Directions>
Your answer should be every line of the entries that has the string "value" in it.
☆ ☆ ☆ ☆
-- ==== Sys2Proof/Syntax.lean ====
section
/-!
DEFINITION. Syntax.lean: the commands of the block, one constructor per row of spec/opcode_table.json, with the row's
operands. A command that is a Caraerik instruction names the core whose front context executes it and carries the
fields of its encoding (R66 of 03_caraerik_programming_model.md).
-/

namespace Sys2Proof

/-- A core: 8 * cluster + core in the cluster (R114). -/
abbrev CoreId := Fin 64

/-- A 5-bit register field (R53, R66). -/
abbrev Gpr := Fin 32

/-- Who makes a register access or places a descriptor: a host function (0-7 the VFs, 8 the PF) or a core. -/
inductive Agent where
  | host (f : Fin 9)
  | core (k : CoreId)
deriving DecidableEq, Repr

/-- The level an input of the phase engine (R237), or ABORT_N (R325), has taken: high or low, for how many PHASE cycles it has held, and its stamp in
eighths of a PHASE cycle, of 250 ps each, into the present one. -/
structure PinLevel where
  high : Bool
  held : Nat
  eighth : Fin 8
deriving DecidableEq, Repr

/-- The kinds of memory access R158 names. -/
inductive Access where
  | load | store | cas | fetch
deriving DecidableEq, Repr

/-- A cache with software-visible controls: the L2 of a cluster or the system cache (R172). -/
inductive CacheId where
  | l2 (c : Fin 8)
  | sc
deriving DecidableEq, Repr

/-- Who makes a table walk: a core for an access, or the fabric translation unit for an IPA of a partition (R171). -/
inductive Walker where
  | core (k : CoreId) (acc : Access) (va : Word)
  | fabric (p : Fin 8) (ipa : Word)
deriving DecidableEq, Repr

/-- A structure that ECC or parity protects and the place of an error in it (R434): register cells (of the front or back
context, the CLOAK, the MANTLE, the progress latch), a control store, lines of the L1s by core, entries of the TLBs, walk
caches, the product cache or the predictors of a core by table and place, L2 and SC lines with the cell, the directory by
way, DDR cells of a line, a larder cell, a unit-table replica, another mirror, cells of a fabric transfer, a lane, PCIe. -/
inductive EccSite where
  | reg (k : CoreId) (inFront : Bool) (i : Fin 296)
  | cloak (k : CoreId) (inFront : Bool) (i : Fin 16)
  | mantle (k : CoreId) (i : Fin 16)
  | latch (k : CoreId) (inFront : Bool)
  | control (k : CoreId)
  | l1i (k : CoreId) (line : BitVec 38)
  | l1d (k : CoreId) (line : BitVec 38) (i : Fin 8)
  | entry (k : CoreId) (table : Fin 6) (i : Nat)
  | predictor (k : CoreId) (table : Fin 3) (i : Nat)
  | l2 (c : Fin 8) (line : BitVec 38) (i : Fin 8)
  | sc (line : BitVec 38) (i : Fin 8)
  | directory (w : Fin 16)
  | ddr (line : BitVec 32) (cells : BitVec 8)
  | larder (b : Fin 64) (i : Fin 32768)
  | unitTable (c : Fin 8)
  | mirror
  | fabric (line : BitVec 38) (cells : BitVec 8)
  | lane (l : Fin 8)
  | pcie
deriving DecidableEq, Repr
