-- ==== Sys2Proof/Machine/RegSpec.lean ====
section
/-!
DEFINITION. Machine/RegSpec.lean: every register of the BAR0 register map, with its place, its width, its reset
scope and its fields, as the heading line and the field table of each register of the spec give them
(chapters 00 to 21; the index is R463 and R464 of 21_register_index.md).
A register's `desc` gives its BAR0 offset as base + (i / inner) * s1 + (i % inner) * s2 for index i.
Fields that no table gives are reserved: they read 0 and ignore writes (R9).
-/

namespace Sys2Proof.Machine

/-- Access codes of R7 (00_scope.md). -/
inductive RegAcc where
  | rw | ro | wo | w1c | w1s | rwl | rws
deriving DecidableEq, Repr

/-- The reset scope a register's heading names (R464): constant, power-on, PCIe, device warm, cluster. -/
inductive RegScope where
  | constant | powerOn | pcie | warm | cluster
deriving DecidableEq, Repr

/-- One field of a register: bits [hi:lo], its access code and its reset value. -/
structure RegField where
  hi : Nat
  lo : Nat
  acc : RegAcc
  reset : Nat
deriving DecidableEq, Repr

/-- The place and shape of a register (array). -/
structure RegDesc where
  base : Nat
  s1 : Nat
  outer : Nat
  s2 : Nat
  inner : Nat
  wide : Bool
  scope : RegScope
  fields : List RegField
deriving DecidableEq, Repr

/-- The registers of R464, by name. -/
inductive Reg where
  | GLB_ID | GLB_LOCK | GLB_UNIT_GRANT | GLB_UNIT_STAT | GLB_PART_CTL | GLB_PART_ATTRPAL
  | GLB_PART_S2TTB | GLB_PART_ENTRY | GLB_KTTB | GLB_ADM_SRC | GLB_ADM_PART | GLB_ADM_PSTAT
  | GLB_RESET | GLB_RST_STAT | GLB_ADM_GRANT | CLK_STAT | CLK_CTL | CLK_ADM_PIN
  | CLK_PLL_CFG | CLK_PLL_SS | CLK_DOM_SEL | PWR_DOM_CTL | PWR_THERM | PWR_AVS
  | PWR_THROT | PWR_THROT_DIV | SEC_BOOT_STAT | SEC_BOOT_CTL | SEC_BOOT_ADDR | SEC_BOOT_LEN
  | SEC_BOOT_CNT | SEC_SERIAL | SEC_EPOCH | SEC_OTP_POL | SEC_ATT_STAT | SEC_MEAS_MC
  | SEC_MEAS_KP | SEC_MEAS_SV | SEC_OTP_DATA | SEC_OTP_CMD | HIF_FN_NEG | HIF_FN_CTL
  | HIF_FN_STAT | HIF_FN_RSTGEN | HIF_FN_BADDB | HIF_RING_BASE | HIF_RING_CFG | HIF_RING_AUX
  | HIF_RING_SEQ | HIF_ATTIC | HIF_SHADOW | PHASE_SRC_CFG | PHASE_SRC_CPR | PHASE_SRC_LOOP
  | PHASE_SRC_LIM | PHASE_SRC_RATIO | PHASE_SRC_OFFS | PHASE_SRC_STAT | PHASE_SRC_EST | PHASE_SRC_RATE
  | PHASE_SRC_REJ | PHASE_DT_CTL | PHASE_DT_STAT | PHASE_DT_NOW | PHASE_CAL_QUOTA | PHASE_CAL_RPTB
  | PHASE_CAL_RPTP | PHASE_CAL_RPTC | PHASE_CAL_RLOST | PHASE_SRC_OWN | PHASE_ENC_CTL | PHASE_MAINS_CTL
  | PHASE_SYNCIN_CTL | PHASE_SYNCOUT_CTL | PHASE_SYNCOUT_DIV | RSMP_UNIT_OWN | RSMP_UNIT_STAT | RSMP_UNIT_SKIP
  | SPEC_ENG_OWN | SPEC_ENG_STAT | SPEC_ENG_DROP | SFL_LANE_CTL | SFL_LANE_STAT | SFL_LANE_POD
  | SFL_LANE_PCAP | SFL_LANE_PLAT | SFL_LANE_ASYM | SFL_LANE_TOFF | SFL_LANE_TDLY | SFL_LANE_CRC
  | SFL_LANE_RPL | SFL_LANE_TERR | SFL_TS_CTL | SFL_BOND | SFL_LINK_LIM | SFL_LINK_LOAD
  | SFL_LINK_STAT | SFL_CHT_A | SFL_CHT_B | DRV_OUT_CFG | DRV_OUT_MAP | DRV_OUT_AMAX
  | DRV_OUT_SMAX | DRV_OUT_RMAX | DRV_OUT_LACT | DRV_OUT_STAT | DRV_OUT_CLIP | DRV_GCTL
  | DRV_ABT | MEM_STAT | MEM_HASH_KEY | MEM_BAL | MEM_RSV | MEM_SKEW
  | MEM_SKEW_CTL | MEM_SCRUB_CTL | LARD_BANK_CTL | LARD_DARN_CTL | LARD_HASH_KEY | LARD_SKEW
  | LNDR_CTL | LNDR_RTB | LNDR_PART_HEAP | LNDR_PART_SIDE | LNDR_PART_CTL | LNDR_PART_STAT
  | LNDR_PART_CYCLES | LNDR_PART_ROOT | FLT_CLS_CFG | FLT_CNT | FLT_WSUM | FLT_PAGE
  | FLT_CORE_OFF | FLT_LANE_RET | FLT_LOGB | FLT_LOGP | FLT_LOGC | FLT_LOST
  | FLT_CORE_REC | CLU_L2_CTL | CLU_L2_WAYCTL | CLU_L2_WAYOWN | CLU_CORE_PART | CLU_CORE_EPOCH
  | CLU_DISP_MBQ | CLU_DISP_BLOST | CLU_CORE_BOOT | CLU_RESET | SC_CTL | SC_WAYCTL
  | SC_WAYOWN | DBG_PERM
deriving DecidableEq, Repr
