-- ==== Sys2Proof/Machine/Sparse.lean ====
section
/-!
DEFINITION. Machine/Sparse.lean: data held by key in ONE canonical form: keys strictly rising, and no entry equal to
what an unlisted key reads as. What an unlisted key reads as is a parameter (`d`).
Memory, register cells and the register map are held so; `recPut` keeps records without the second condition.
-/

namespace Sys2Proof.Machine

/-- A list of key and value pairs. -/
abbrev Sparse (α : Type) := List (Nat × α)

/-- The value at key `k`; an unlisted key reads as `d k`. -/
def sparseGet {α : Type} (d : Nat → α) : Sparse α → Nat → α
  | [], k => d k
  | (k', v) :: m, k => if k = k' then v else sparseGet d m k

/-- Writes a record at key `k`, keeping the keys rising. -/
def recPut {α : Type} (k : Nat) (v : α) : Sparse α → Sparse α
  | [] => [(k, v)]
  | (k', v') :: m =>
    if k < k' then (k, v) :: (k', v') :: m
    else if k = k' then (k, v) :: m
    else (k', v') :: recPut k v m

/-- Writes `v` at key `k`. Writing what an unlisted key reads as removes the entry. -/
def sparsePut {α : Type} [DecidableEq α] (d : Nat → α) (k : Nat) (v : α) (m : Sparse α) : Sparse α :=
  if v = d k then m.filter (fun p => p.1 != k) else recPut k v m

/-- Every key of the list is above `b`, and the keys rise strictly. -/
def sparseSorted {α : Type} : Option Nat → Sparse α → Bool
  | _, [] => true
  | none, (k, _) :: m => sparseSorted (some k) m
  | some b, (k, _) :: m => decide (b < k) && sparseSorted (some k) m

/-- The canonical form: keys strictly rising, no entry equal to what an unlisted key reads as. -/
def sparseWf {α : Type} [DecidableEq α] (d : Nat → α) (m : Sparse α) : Bool :=
  sparseSorted none m && m.all (fun p => decide (p.2 ≠ d p.1))

end Sys2Proof.Machine
end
☆ ☆ ☆ ☆
Solution to this problem>
/-- One field of a register: bits [hi:lo], its access code and its reset value. -/
/-- A list of key and value pairs. -/
/-- The value at key `k`; an unlisted key reads as `d k`. -/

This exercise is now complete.